Una reserva de esperanza

Realmente no es fácil conservar la esperanza de que algún día veremos una sociedad, un mundo en el que imperen la justicia, la solidaridad, la fraternidad, la humanidad. Lo que vemos en las pantallas de los televisores u ordenadores o las noticias que nos llegan invitan al desaliento, a la frustración, a dar la batalla por perdida.

¿Cómo digerir las imágenes de las personas muertas tiradas de cualquier modo en las calles de las ciudades ucranianas? ¿Cómo entender que las vacunas contra la Covid no hayan llegado todavía a tantos países empobrecidos? ¿Cómo aceptar que las grandes empresas farmacéuticas se hayan enriquecido con la pandemia y que las energéticas lo hagan mientras los ciudadanos no pueden calentar sus hogares o pagar los recibos de luz? ¿Cómo asumir que el hambre y la desnutrición se están difundiendo ya y lo harán más por muchos países a raíz del encarecimiento de los productos básicos provocado por la guerra lanzada por Putin? ¿Cómo combatir la impotencia de ver cómo los mensajes populistas, nacionalistas, excluyentes arraigan en tantos otros?

La esperanza que almacenamos en la despensa de nuestros corazones y sentimientos corre el riesgo de agotarse.

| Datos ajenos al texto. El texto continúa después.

/-- CAL_CONFIG (R131): Sets rotation, freeze, handover threshold and stale age for quads. -/
def CalConfigCompletes : Prop :=
  ∀ (t q : Nat) (c : Cmd) (s : State),
    (s.atInstant t).admits 0x0305 c = true →
    (rd c.arg 0 4 ≠ 0 ∧ rd c.arg 0 4 < 131072) →
    (∀ q ∈ maskList 17 (rd c.arg 0 4), (s.atInstant t).quadEnabled q = true) →
    (40 ≤ rd c.arg 5 1 ∧ rd c.arg 5 1 ≤ 60) →
    (10 ≤ rd c.arg 6 2 ∧ rd c.arg 6 2 ≤ 3600) →
    s.cfg.cal.length = 17 →
    q ∈ maskList 17 (rd c.arg 0 4) →
    Completes (.calConfig t c) s (fun u => u.answered c stOk [] ∧ nth u.cfg.cal q CalCfg.factory = ⟨bit (rd c.arg 4 1) 0, bit (rd c.arg 4 1) 1, rd
      c.arg 5 1, rd c.arg 6 2⟩)

/-- CAL_STATUS (R130): Returns rotation state, counters and quality figures. -/
def CalStatusCompletes : Prop :=
  ∀ (t : Nat) (c : Cmd) (s : State),
    (s.atInstant t).admits 0x0306 c = true →
    (s.atInstant t).quadEnabled (rd c.arg 0 1) = true →
    Completes (.calStatus t c) s (fun u => u.answered c stOk ((s.atInstant t).calBody (rd c.arg 0 1)) ∧ u.cal.quads = if bit (rd c.arg 1 1) 0 then upd
      s.cal.quads (rd c.arg 0 1) (fun k => { k with handovers := 0, rejected := 0, fails := [0, 0, 0, 0, 0] }) else s.cal.quads)

/-- CAL_READ (R130): Returns one coefficient set. -/
def CalReadCompletes : Prop :=
  ∀ (t : Nat) (v : ConvSet) (m : SetMark) (c : Cmd) (s : State),
    (s.atInstant t).admits 0x0307 c = true →
    (s.atInstant t).quadEnabled (rd c.arg 0 1) = true →
    rd c.arg 2 1 ≤ 5 →
    rd c.arg 1 1 ≤ 4 →
    s.convSet (rd c.arg 0 1) (rd c.arg 1 1) (rd c.arg 2 1) = v →
    s.convMark (rd c.arg 0 1) (rd c.arg 1 1) (rd c.arg 2 1) = m →
    Completes (.calRead t c) s (fun u => u.answered c stOk (u16 (markFlags m) ++ u16 0 ++ v.o.flatMap (leBytesS 2) ++ v.g.flatMap (leBytesS 2) ++
      v.tau.flatMap (leBytesS 2) ++ leBytesS 2 v.tauK ++ u16 0 ++ u32 (satTo 4 (((s.atInstant t).now - m.updated) / ticksPerSecond))))

/-- CAL_READ (R130): Returns one coefficient set. Here: a pair set. -/
def CalReadPairCompletes : Prop :=
  ∀ (t : Nat) (v : PairSet) (m : SetMark) (c : Cmd) (s : State),
    (s.atInstant t).admits 0x0307 c = true →
    (s.atInstant t).quadEnabled (rd c.arg 0 1) = true →
    rd c.arg 2 1 ≤ 5 →
    (rd c.arg 1 1 = 8 ∨ (rd c.arg 1 1 = 9 ∧ rd c.arg 0 1 < 16)) →
    s.pairSet (rd c.arg 0 1) (rd c.arg 1 1 - 8) (rd c.arg 2 1) = v →
    s.pairMark (rd c.arg 0 1) (rd c.arg 1 1 - 8) (rd c.arg 2 1) = m →
    Completes (.calRead t c) s (fun u => u.answered c stOk (u16 (markFlags m) ++ u16 0 ++ leBytesS 2 v.eps ++ zeros 6 ++ leBytesS 2 v.theta ++ zeros 6
      ++ leBytesS 2 v.delta ++ zeros 6 ++ u16 0 ++ u16 0 ++ u32 (satTo 4 (((s.atInstant t).now - m.updated) / ticksPerSecond))))

/-! #### Line engines: sheets, spares, start, stop, status -/

/-- SHEET_COMPLETE (R159): A sheet's point samples and sheet record leave the line engine towards the felt. -/
def SheetCompleteCompletes : Prop :=
  ∀ (t l k : Nat) (e : Launch) (i : SheetInput) (s : State),
    (s.atInstant t).completing l i.launch = some e →
    e.kind = .tone k →
    (e.plan.tone k).cls ≠ 2 →
    (s.feltOf l).formatted = true →
    (s.feltOf l).fsn % 32 ≠ 0 →
    l < s.felt.length →
    l < s.lines.length →
    Completes (.sheetComplete t l i) s (fun u => u.grid.map LineGrid.inFlight = (upd s.grid l (fun g =>
      { g with inFlight := g.inFlight.filter (fun e => e.tick != i.launch || decide (e.kind = .thermal)) })).map LineGrid.inFlight ∧ (u.lineOf
      l).lastRecord = ((s.atInstant t).finishSheet l e i.badEntries).2.record ∧ (u.feltOf l).fsn = (s.feltOf l).fsn + 1 ∧ (u.feltOf
      l).rows.getLast?.map FeltRow.record = some ((s.atInstant t).finishSheet l e i.badEntries).2.record)

/-- LINE_SPARED (R168): At a sheet boundary LE16 takes a line whose engine is due for test or retired. -/
def LineSparedCompletes : Prop :=
  ∀ (t l : Nat) (b : Bool) (s : State),
    l < 16 →
    (s.lineOf l).engine = l →
    (s.hUnit kindLine l).due.isSome = true →
    (s.hUnit kindLine 16).st = 1 →
    (s.hUnit kindLine 16).due = none →
    (s.atInstant t).running l = false →
    (s.pwr.st = 1 → (s.hUnit kindLine l).moveSince + 20 * ticksPerUs ≤ max s.now t) →
    17 ≤ (nth s.health.units kindLine []).length →
    Completes (.lineSpared t l b) s (fun u => u.lines = upd s.lines l (fun r =>
      { r with engine := 16, restartNext := true, sparedNext := true, unreliableBefore := if b then some (s.atInstant t).now else none }) ∧ (u.hUnit
      kindLine 16).st = 0 ∧ (u.hUnit kindLine l).st = 2)

/-- LINE_UNSPARED (R169): After a passed test the line returns to its own engine at the next sheet boundary. -/
def LineUnsparedCompletes : Prop :=
  ∀ (t l : Nat) (s : State),
    (s.lineOf l).returnDue = true →
    (s.atInstant t).running l = false →
    Completes (.lineUnspared t l) s (fun u => u.lines = upd s.lines l (fun r =>
      { r with engine := l, restartNext := true, sparedNext := true, unreliableBefore := none, returnDue := false }))

/-- LINE_CONFIG (R172): Sets a line's phase-noise, polarisation, tracking and tracker parameters. -/
def LineConfigCompletes : Prop :=
  ∀ (t : Nat) (c : Cmd) (s : State),
    (s.atInstant t).admits 0x0401 c = true →
    (s.atInstant t).badLine (rd c.arg 0 1) = false →
    lineCfgOk (readLineCfg c.arg) = true →
    (s.atInstant t).pendOf 0x0401 (rd c.arg 0 1) = none →
    Completes (.lineConfig t c) s (fun u => u.answered c stPending [] ∧ u.awaits (s.atInstant t) c 0x0401 [rd c.arg 0 1] none)

/-- LINE_CONFIG_TAKES_EFFECT (R172): The line settings take effect at a sheet or shot boundary, with a line restart for PNC, POL or REF_OFFSET. -/
def LineConfigTakesEffectCompletes : Prop :=
  ∀ (t l : Nat) (p : Pend) (s : State),
    s.pendOf 0x0401 l = some p →
    (s.atInstant t).lineCfgDue l p ≤ max s.now t →
    Completes (.lineConfigTakesEffect t l) s (fun u => u.cfg.lines = s.cfg.lines.set l (readLineCfg p.data) ∧ u.pend = strike 0x0401 l s.pend ∧
      u.lines = if (s.atInstant t).running l && (s.lineCfg l).restarts (readLineCfg p.data) then upd s.lines l (fun r =>
      { r with restartNext := true }) else s.lines)

/-- LINE_START (R166): Schedules named lines to start at their first grid launch. -/
def LineStartCompletes : Prop :=
  ∀ (t l : Nat) (c : Cmd) (s : State),
    (s.atInstant t).admits 0x0402 c = true →
    rd c.arg 0 2 ≠ 0 →
    (s.atInstant t).maskEnabled (rd c.arg 0 2) = true →
    rd c.arg 2 1 = 0 →
    (∀ l ∈ maskList 16 (rd c.arg 0 2), (s.atInstant t).lineBusy l = false ∧ ((s.atInstant t).plan? l).isSome = true ∧ ((s.atInstant t).lineOf l).st =
      0 ∧ (s.atInstant t).lineLacksSpare l = false) →
    s.cfg.refDelay ≠ 0 →
    s.mem.available = true →
    l ∈ maskList 16 (rd c.arg 0 2) →
    l < s.lines.length →
    Completes (.lineStart t c) s (fun u => u.answered c stPending [] ∧ u.awaits (s.atInstant t) c 0x0402 (maskList 16 (rd c.arg 0 2)) none ∧ (u.lineOf
      l).st = 1 ∧ (u.lineOf l).from_ = max ((c.at_ (s.atInstant t)).getD (s.atInstant t).now) (s.gridOf l).awakeAt)

/-- LINE_STARTED (R166): The line starts at its first grid launch with a line restart and EV_LINE_STARTED. -/
def LineStartedCompletes : Prop :=
  ∀ (t l x : Nat) (p : Pend) (s : State),
    (s.lineOf l).st = 1 →
    s.pendOf 0x0402 l = some p →
    (s.atInstant t).startInstant l p = some x →
    x ≤ max s.now t →
    l < s.lines.length →
    Completes (.lineStarted t l) s (fun u => (u.lineOf l).st = 2 ∧ (u.lineOf l).restartNext = true ∧ (u.lineOf l).eRef = none ∧ u.pend = strike 0x0402
      l s.pend)

/-- LINE_STOP (R167): Schedules named lines to stop, drain or immediate. -/
def LineStopCompletes : Prop :=
  ∀ (t l : Nat) (c : Cmd) (s : State),
    (s.atInstant t).admits 0x0403 c = true →
    rd c.arg 0 2 ≠ 0 →
    (s.atInstant t).maskEnabled (rd c.arg 0 2) = true →
    rd c.arg 2 1 ≤ 1 →
    (∀ l ∈ maskList 16 (rd c.arg 0 2), (s.atInstant t).lineBusy l = false ∧ ((s.atInstant t).lineOf l).st = 2) →
    l ∈ maskList 16 (rd c.arg 0 2) →
    l < s.lines.length →
    Completes (.lineStop t c) s (fun u => u.answered c stPending [] ∧ u.awaits (s.atInstant t) c 0x0403 (maskList 16 (rd c.arg 0 2)) none ∧ (u.lineOf
      l).st = 3)

/-- LINE_STOP_BOUNDARY (R167): At its stop sheet boundary the line makes no further launch, and in immediate form discards unwritten sheets. -/
def LineStopBoundaryCompletes : Prop :=
  ∀ (t l x : Nat) (p : Pend) (s : State),
    (s.lineOf l).stop = none →
    s.pendOf 0x0403 l = some p →
    (s.atInstant t).stopInstant l = some x →
    x ≤ max s.now t →
    l < s.lines.length →
    Completes (.lineStopBoundary t l) s (fun u => (u.lineOf l).stop = some ⟨rd p.data 2 1 == 1, x, (s.atInstant t).stopDiscards l (rd p.data 2 1 ==
      1)⟩ ∧ (u.lineOf l).discarded = satAdd (s.lineOf l).discarded ((s.atInstant t).stopDiscards l (rd p.data 2 1 == 1)) ∧ u.pend = strike 0x0403 l
      s.pend)

/-- LINE_STOPPED (R167): Once the drain or discard is complete EV_LINE_STOPPED is raised and the quad powers down. -/
def LineStoppedCompletes : Prop :=
  ∀ (t l : Nat) (r : StopRun) (s : State),
    (s.lineOf l).stop = some r →
    (s.atInstant t).engineDrained l = true →
    s.pwr.pend = none →
    s.sys.shutdown = none →
    (s.atInstant t).canReport = true →
    Completes (.lineStopped t l) s (fun u => (u.lineOf l).st = 0 ∧ (u.lineOf l).stop = none ∧ u.heard 0x0402 (srcLine l))

/-- LINE_STATUS (R171): Returns a line's state, engine, end and counters. -/
def LineStatusCompletes : Prop :=
  ∀ (t : Nat) (c : Cmd) (s : State),
    (s.atInstant t).admits 0x0404 c = true →
    (s.atInstant t).badLine (rd c.arg 0 1) = false →
    Completes (.lineStatus t c) s (fun u => u.answered c stOk ((s.atInstant t).lineBody (rd c.arg 0 1)) ∧ u.lines = if bit (rd c.arg 1 1) 0 then upd
      s.lines (rd c.arg 0 1) (fun r =>
      { r with sheets := 0, invalidSamples := 0, clippedSamples := 0, splices := 0, refWeak := 0, stateErrors := 0, discarded := 0, saturations := 0 })
      else s.lines)

/-- LINE_READ_STATE (R171): Returns point-state entries of a line. -/
def LineReadStateCompletes : Prop :=
  ∀ (t : Nat) (p : Plan) (c : Cmd) (s : State),
    (s.atInstant t).admits 0x0405 c = true →
    (s.atInstant t).badLine (rd c.arg 0 1) = false →
    (s.atInstant t).plan? (rd c.arg 0 1) = some p →
    (1 ≤ rd c.arg 2 2 * p.tones.length ∧ rd c.arg 2 2 * p.tones.length ≤ 500) →
    rd c.arg 4 4 + rd c.arg 2 2 ≤ p.points →
    Completes (.lineReadState t c) s (fun u => u.answered c stOk ((List.range (rd c.arg 2 2)).flatMap (fun k => (pointEntries (s.lineOf (rd c.arg 0
      1)).points p.tones.length (rd c.arg 4 4 + k)).flatMap (fun e => u64 e.word))))

/-! #### Felt: quires, resize, readers -/

/-- FELT_QUIRE_BEGIN (R185): The felt writer begins a quire slot, clipping overtaken readers and breaking covered holds. -/
def FeltQuireBeginCompletes : Prop :=
  ∀ (t l : Nat) (s : State),
    (s.atInstant t).sheetDue l = true →
    (s.feltOf l).atBoundary = true →
    s.pendOf 0x0501 l = none →
    s.pendOf 0x0504 l = none →
    s.pendOf 0x0505 l = none →
    l < s.felt.length →
    Completes (.feltQuireBegin t l) s (fun u => (u.feltOf l).begun = some ((s.feltOf l).fsn / 32) ∧ (u.feltOf l).ns = (s.atInstant t).slotsNow l
      (s.feltOf l).points (s.feltOf l).decode)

Aún nos queda porque vemos la respuesta multitudinaria y entregada de tanta gente que se ha ofrecido a acoger y ayudar a los refugiados ucranianos. Una respuesta que nos obliga a exigir a nuestros gobiernos que traten al resto de refugiados y migrantes igual que lo están haciendo ahora con las personas que escapan de las bombas rusas.

El depósito de reserva de la esperanza también sube de nivel cuando vemos a los ciudadanos que se la juegan en Rusia oponiéndose a la guerra o simplemente utilizando esta palabra para referirse a la invasión de Ucrania. O cuando vemos a las mujeres afganas que reclaman sus derechos y que sus hijas vayan a la escuela al igual que lo hacen sus hijos. O cuando vemos a nuestros políticos atareados en elaborar una ley que ampare a las personas que no tienen un techo o un lugar digno donde dormir.

Razones para desfallecer no faltan pero no podemos dejar que nuestro depósito de reserva de esperanza se vacíe. La muerte de la esperanza sería el triunfo definitivo de los responsables de que el mundo nos resulte, demasiado a menudo, tan doloroso.